Index to New Zealand Periodicals
Author :
Publisher :
Page : 408 pages
File Size : 25,6 MB
Release : 1964
Category : English periodicals
ISBN :
Author :
Publisher :
Page : 408 pages
File Size : 25,6 MB
Release : 1964
Category : English periodicals
ISBN :
Author : New Zealand. Department of Statistics
Publisher :
Page : 950 pages
File Size : 50,72 MB
Release : 1907
Category : New Zealand
ISBN :
Author : William Howard Adams
Publisher :
Page : 88 pages
File Size : 36,89 MB
Release : 1991
Category : Architecture
ISBN :
Author : Eduardo Galeano
Publisher : NYU Press
Page : 333 pages
File Size : 47,81 MB
Release : 1997-01-01
Category : History
ISBN : 0853459916
Since its U.S. debut a quarter-century ago, this brilliant text has set a new standard for historical scholarship of Latin America. It is also an outstanding political economy, a social and cultural narrative of the highest quality, and perhaps the finest description of primitive capital accumulation since Marx. Rather than chronology, geography, or political successions, Eduardo Galeano has organized the various facets of Latin American history according to the patterns of five centuries of exploitation. Thus he is concerned with gold and silver, cacao and cotton, rubber and coffee, fruit, hides and wool, petroleum, iron, nickel, manganese, copper, aluminum ore, nitrates, and tin.
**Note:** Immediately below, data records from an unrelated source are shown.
/-- A source is at hand: FREERUN, or a HOLDOVER not held by a change of grandmaster, gives way to ACQUIRING. -/
def Dev.acquire (d : Dev) (m : MastId) : Dev :=
  let t := d.tim m
  if t.state == .freerun || (t.state == .holdover && t.gmAt.isNone) then
    d.onTim m (fun x => { x with state := .acquiring, run := 0, fresh := t.state == .freerun })
  else d

/-- ±200 ppm (R307). -/
def rateLimit : Int := 219902325

/-- SLEW_MAX, in 0.1 ppm, as a RATE. -/
def Dev.slewMax (d : Dev) (m : MastId) : Int := ((d.effF m 0x5008 32 16 * 2 ^ 40 / 10000000 : Nat) : Int)

/-- May the servo step the clock (R312)? STEP_MODE 1 permits it while the source acquired from FREERUN has not locked yet, or
before READY. -/
def Dev.mayStep (d : Dev) (m : MastId) : Bool :=
  match d.effF m 0x5000 2 2 with
  | 0 => true
  | 1 => (d.tim m).fresh || (d.mast m).boot.stage != .ready
  | _ => false

/-- One offset from the source, with the servo's correction: RATE, the lock judgement, and a step decided. -/
def Dev.servo (d : Dev) (m : MastId) (offset corr : Int) : Dev :=
  let lim := d.slewMax m
  let far := (d.effF m 0x5008 0 16 * 1000 : Nat) < offset.natAbs
  let near := offset.natAbs ≤ d.effF m 0x5008 16 16
  let may := d.mayStep m
  let now := d.beat
  d.onTim m (fun t =>
    let t := { t with offset := clampI (-2147483648) 2147483647 offset }
    if t.state == .holdover || t.state == .freerun then t
    else
      let run := if near then t.run + 1 else 0
      { t with
        rate := clampI (-rateLimit) rateLimit (t.hold + clampI (-lim) lim corr)
        run := run
        state := if 16 ≤ run then .locked else t.state
        fresh := t.fresh && run < 16
        step := if far && may && t.step.isNone then some (rhuDiv offset 80000, now) else t.step })

/-! ## PTP (R315 to R318) -/

def ptpReg (p : Nat) : Nat := 0x5048 + 8 * p

/-- The instance of a port runs: enabled, its port not fenced (R384). -/
def Dev.ptpOn (d : Dev) (m : MastId) (p : Nat) : Bool := d.effF m (ptpReg p) 0 1 == 1 && !d.isFenced m ⟨.eth, p⟩ && p < 2

/-- A message's domain and interval are those of the instance (R316). -/
def Dev.ptpTakes (d : Dev) (m : MastId) (p domain : Nat) (log lo hi tele : Int) : Bool :=
  d.ptpOn m p && domain == d.effF m (ptpReg p) 8 8 &&
    (if d.effF m (ptpReg p) 1 2 == 1 then log == tele else decide (lo ≤ log) && decide (log ≤ hi))

/-- Does an offset from this port discipline the timebase? Only the active mast's, from its selected port, under SRC 1. -/
def Dev.disciplines (d : Dev) (m : MastId) (p : Nat) : Bool := d.serving == some m && d.src m == 1 && (d.tim m).port == p

/-- A correctionField, in 2^-16 ns, in ps. -/
def corrPs (c : Int) : Int := rhuDiv (c * 1000) 65536

/-- A hardware time stamp in ps, taken with 1 ns resolution `ns` into the beat in progress, less the fixed 12.8 ns (R32, R317). -/
def Dev.ptpStamp (d : Dev) (ns : Nat) : Int := 1000 * ((stampNs d.now + Nat.min 99 ns : Nat) : Int) - 12800

/-- delayAsymmetry of a port, signed ps (R317, R329). -/
def Dev.asym (d : Dev) (m : MastId) (p : Nat) : Int := let v := d.effF m (ptpReg p) 32 32; if 2 ^ 31 ≤ v then (v : Int) - 2 ^ 32 else v

/-- A Sync is complete: the delay from the master, less the delay asymmetry, is kept; the offset, source less own time by the mean
path delay, goes to the servo of a timebase that the port disciplines (R312, R317). Times in ps. -/
def Dev.synced (d : Dev) (m : MastId) (port : Nat) (rx origin correction corr : Int) : Dev :=
  let msd := rx - origin - correction - d.asym m port
  let d := d.onTim m (fun t => { t with msd := tset none t.msd port (some msd) })
  if d.disciplines m port then d.servo m (rhuDiv (tget 0 (d.tim m).mpd port - msd) 1000) corr else d

/-- A Sync: one-step gives its offset at once, two-step waits for its Follow_Up. -/
def execSyncMessage (m : MastId) (port : Nat) (msg : SyncMsg) (s : State) : Host.Outcome State Fault Refusal :=
  run s (fun d =>
    if !d.ptpTakes m port msg.domain msg.logInterval (-7) 1 (-4) then d
    else
      let rx := d.ptpStamp msg.ns
      if msg.twoStep then d.onTim m (fun t => { t with syncs := tset none t.syncs port (some ⟨msg.seq, rx, msg.correction⟩) })
      else d.synced m port rx (1000 * msg.origin) (corrPs msg.correction) msg.corr)

/-- The Follow_Up of the Sync that waits: its preciseOriginTimestamp, in ns, and correctionField. -/
def execFollowUp (m : MastId) (port seq origin : Nat) (correction corr : Int) (s : State) : Host.Outcome State Fault Refusal :=
  run s (fun d =>
    match tget none (d.tim m).syncs port with
    | none => d
    | some g =>
      if g.seq != seq || !d.ptpOn m port then d
      else
        (d.onTim m (fun t => { t with syncs := tset none t.syncs port none })).synced m port g.rx (1000 * origin)
          (corrPs (g.correction + correction)) corr)

/-- The port that PORT_SEL and the best masters select (R318); the port in use where none is known. -/
def Dev.selectPort (d : Dev) (m : MastId) : Nat :=
  let t := d.tim m
  match d.effF m 0x5000 4 2, tget none t.best 0, tget none t.best 1 with
  | 1, _, _ => 0
  | 2, _, _ => 1
  | _, some a, some b => if b.1 < a.1 then 1 else 0
  | _, some _, none => 0
  | _, none, some _ => 1
  | _, none, none => t.port

/-- Selection follows what is known of the masters: a different grandmaster is counted, reported, and puts a disciplined
timebase into HOLDOVER (R314, R318, R378). -/
def Dev.reselect (d : Dev) (m : MastId) : Dev :=
  let p := d.selectPort m
  match tget none (d.tim m).best p with
  | none => d.onTim m (fun t => { t with port := p })
  | some b =>
    let old := (d.tim m).gm
    let d := d.onTim m (fun t => { t with port := p, gm := b.2 })
    let drives := d.serving == some m && d.src m == 1
    if old == b.2 || old == 0 then if drives then d.acquire m else d
    else
      let d := d.count m 0x5028 16 16 1
      if !drives then d
      else
        let now := d.beat
        ((d.report m 205 0 0 0 none).holdover m).onTim m (fun t => { t with gmAt := if t.state == .holdover then some now else t.gmAt })

/-- An Announce (R318). -/
def execAnnounceMessage (m : MastId) (port : Nat) (msg : AnnounceMsg) (s : State) : Host.Outcome State Fault Refusal :=
  run s (fun d =>
    if !d.ptpTakes m port msg.domain msg.logInterval (-3) 3 (-3) then d
    else
      let now := d.beat
      (d.onTim m (fun t => { t with
        best := tset none t.best port (some (msg.rank, msg.gm)), annAt := tset (0, 0) t.annAt port (now, msg.logInterval) })).reselect m)

/-- Beats in 2^log seconds. -/
def logBeats (log : Int) : Nat := if 0 ≤ log then 10000000 * 2 ^ log.toNat else 10000000 / 2 ^ log.natAbs

/-- A Delay_Req leaves at its interval, `ns` into the beat; before any Delay_Resp the interval is 1 s (PRESUMED, assumption 34). Its
egress time is stamped, and its correctionField holds the delay asymmetry taken away (R315, R317). -/
def execDelayReq (m : MastId) (port ns : Nat) (s : State) : Host.Outcome State Fault Refusal :=
  run s (fun d =>
    let t := d.tim m
    let due := match (t.reqAt.find? (fun e => e.1 == port)) with
      | some (_, b) => b + logBeats (tget 0 t.reqLog port) ≤ d.beat + 1
      | none => true
    if !d.ptpOn m port || !due || d.regF m (0x6000 + 0x40 * port) 0 1 == 0 || !tget false (d.mast m).eg.link port then d
    else
      let now := d.beat
      let seq := tget 0 t.reqSeq port
      let tx := d.ptpStamp ns
      let c := rhuDiv (-(d.asym m port) * 65536) 1000
      (d.onTim m (fun t => { t with
        reqAt := tset 0 t.reqAt port (now + 1), reqTx := tset none t.reqTx port (some (seq, tx))
        reqSeq := tset 0 t.reqSeq port ((seq + 1) % 65536) })).emit (.delayReq m port seq c))

/-- A Delay_Resp: the mean path delay, from the last Sync and the Delay_Req that it answers, and the next interval. -/
def execDelayResp (m : MastId) (port seq received : Nat) (correction logInterval : Int) (s : State) : Host.Outcome State Fault Refusal :=
  run s (fun d =>
    match tget none (d.tim m).reqTx port with
    | none => d
    | some (q, tx) =>
      if !d.ptpOn m port || q != seq then d
      else d.onTim m (fun t => { t with
        reqLog := tset 0 t.reqLog port logInterval, reqTx := tset none t.reqTx port none
        mpd := match tget none t.msd port with
          | some msd => tset 0 t.mpd port (rhuDiv (msd + (1000 * received - tx - corrPs correction)) 2)
          | none => t.mpd }))

/-- Has a port's master sent no Announce for three intervals? -/
def Tim.silent (t : Tim) (beat port : Nat) : Bool :=
  let a := tget (0, 0) t.annAt port
  (tget none t.best port).isSome && a.1 + 3 * logBeats a.2 ≤ beat

/-- No Announce for three intervals: a port's master is forgotten; with the selected one the source is lost. -/
def execAnnounceReceiptTimeout (m : MastId) (s : State) : Host.Outcome State Fault Refusal :=
  run s (fun d =>
    let t := d.tim m
    let late := [0, 1].filter (t.silent d.beat)
    let d := d.onTim m (fun t => { t with best := late.foldl (fun b p => tset none b p none) t.best })
    if !late.contains t.port then d
    else if d.serving == some m && d.src m == 1 then d.holdover m
    else d)

/-- GM_QUAL seconds after a change of grandmaster, the new one qualified, so that its Announces still come: ACQUIRING. -/
def execHoldoverEnd (m : MastId) (s : State) : Host.Outcome State Fault Refusal :=
  run s (fun d =>
    let t := d.tim m
    match t.gmAt with
    | none => d
    | some b =>
      if t.state == .holdover && b + 10000000 * d.effF m 0x5008 48 8 ≤ d.beat && (tget none t.best t.port).isSome then
        d.onTim m (fun t => { t with state := .acquiring, gmAt := none, run := 0 })
      else d)

/-! ## PPS_IN, steps, PPS_OUT (R311, R313, R314, R321) -/

/-- The offset of a second boundary that falls now: source less own time, to the nearest second (R311). -/
def ppsOffset (ns : Nat) : Int := if 2 * ns < 1000000000 then -(ns : Int) else 1000000000 - ns

/-- A rising edge on PPS_IN, `ns` into the beat, stamped with 4 ns resolution (R319): under SRC 2 it is taken as a second boundary. -/
def execPpsInEdge (ns : Nat) (corr : Int) (s : State) : Host.Outcome State Fault Refusal :=
  run s (fun d => d.act (fun m =>
    if d.src m != 2 then d
    else
      let now := d.beat
      ((d.onTim m (fun t => { t with ppsAt := now })).acquire m).servo m (ppsOffset (d.now.ns + ns % 100 / 4 * 4)) corr))

/-- No edge for 2 s: the source is lost. -/
def execPpsInLoss (s : State) : Host.Outcome State Fault Refusal :=
  run s (fun d => d.act (fun m =>
    if d.src m == 2 && (d.tim m).ppsAt + 20000000 ≤ d.beat then d.holdover m else d))

/-- Labels move by a signed amount; seconds keep 48 bits. -/
def moveLabel (s : Stamp) (ns : Int) : Stamp := stampOf (((stampNs s : Int) + ns) % (2 ^ 48 * 1000000000)).toNat

/-- A step takes effect: the labels change, STEPS counts, and source 205 records it. The standby's timebase follows (R310). -/
def Dev.stepTime (d : Dev) (m : MastId) (t : Stamp) : Dev :=
  let d := { d with now := t }
  let stepped := fun (t : Tim) => { t with steps := (t.steps + 1) % 256, step := none }
  let d := if (d.mast m).pen.gaff then d.onTim (peerOf m) stepped else d
  (d.onTim m stepped).report m 205 0 0 0 none

/-- PPS_OUT rises on a beat labelled nanoseconds 0 (R321). -/
def Dev.pps (d : Dev) (m : MastId) : Dev :=
  if d.now.ns == 0 && d.effF m 0x5000 6 1 == 1 && ((d.tim m).state != .freerun || d.effF m 0x5000 7 1 == 1) then
    let off := d.beat + 200
    ({ d with pins := { d.pins with ppsOut := true } } : Dev).onTim m (fun t => { t with ppsOut := some off })
  else d

/-- A step moves PPS_OUT with the labels: the pulse of a second skipped over is taken back, a second reached gives one
(R313). -/
def Dev.ppsMoved (d : Dev) (m : MastId) (was : Nat) : Dev :=
  let d := if was == 0 && (d.tim m).ppsOut == some (d.beat + 200) then
      ({ d with pins := { d.pins with ppsOut := false } } : Dev).onTim m (fun t => { t with ppsOut := none })
    else d
  d.pps m

/-- The first 80,000 ns boundary at least 100 µs after the decision. -/
def execTimebaseStep (s : State) : Host.Outcome State Fault Refusal :=
  run s (fun d => d.act (fun m =>
    match (d.tim m).step with
    | none => d
    | some (k, b) =>
      if d.now.ns % 80000 == 0 && b + 1000 ≤ d.beat then (d.stepTime m (moveLabel d.now (80000 * k))).ppsMoved m d.now.ns
      else d))

/-- PPS_OUT falls 20 µs after rising. -/
def execPpsOutEnd (s : State) : Host.Outcome State Fault Refusal :=
  run s (fun d => d.act (fun m =>
    match (d.tim m).ppsOut with
    | none => d
    | some b =>
      if b ≤ d.beat then
        let d := d.onTim m (fun t => { t with ppsOut := none })
        { d with pins := { d.pins with ppsOut := false } }
      else d))

/-! ## Registers (R311, R329) -/

/-- TIM_CTL: STEP_MODE 3 and PORT_SEL 3 leave their field unchanged; the rest takes effect at the next watch boundary. -/
def execTimCtlWrite (w : RegWr) (s : State) : Host.Outcome State Fault Refusal :=
  run s (fun d => d.barWrite 0x5000 w (fun m info v d =>
    let old := d.reg m 0x5000
    let v := if fld v 2 2 == 3 then setFld v 2 2 (fld old 2 2) else v
    let v := if fld v 4 2 == 3 then setFld v 4 2 (fld old 4 2) else v
    d.setReg m 0x5000 (plainWrite info old v)))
These are the veins which he traces through the body of the entire continent, up to the Rio Grande and throughout the Caribbean, and all the way to their open ends where they empty into the coffers of wealth in the United States and Europe. Weaving fact and imagery into a rich tapestry, Galeano fuses scientific analysis with the passions of a plundered and suffering people. An immense gathering of materials is framed with a vigorous style that never falters in its command of themes. All readers interested in great historical, economic, political, and social writing will find a singular analytical achievement, and an overwhelming narrative that makes history speak, unforgettably. This classic is now further honored by Isabel Allende's inspiring introduction. Universally recognized as one of the most important writers of our time, Allende once again contributes her talents to literature, to political principles, and to enlightenment.
Author : Gérard Chaliand
Publisher : Univ of California Press
Page : 536 pages
File Size : 33,64 MB
Release : 2016-08-23
Category : History
ISBN : 0520292502
First published in English in 2007 under title: The history of terrorism: from antiquity to al Qaeda.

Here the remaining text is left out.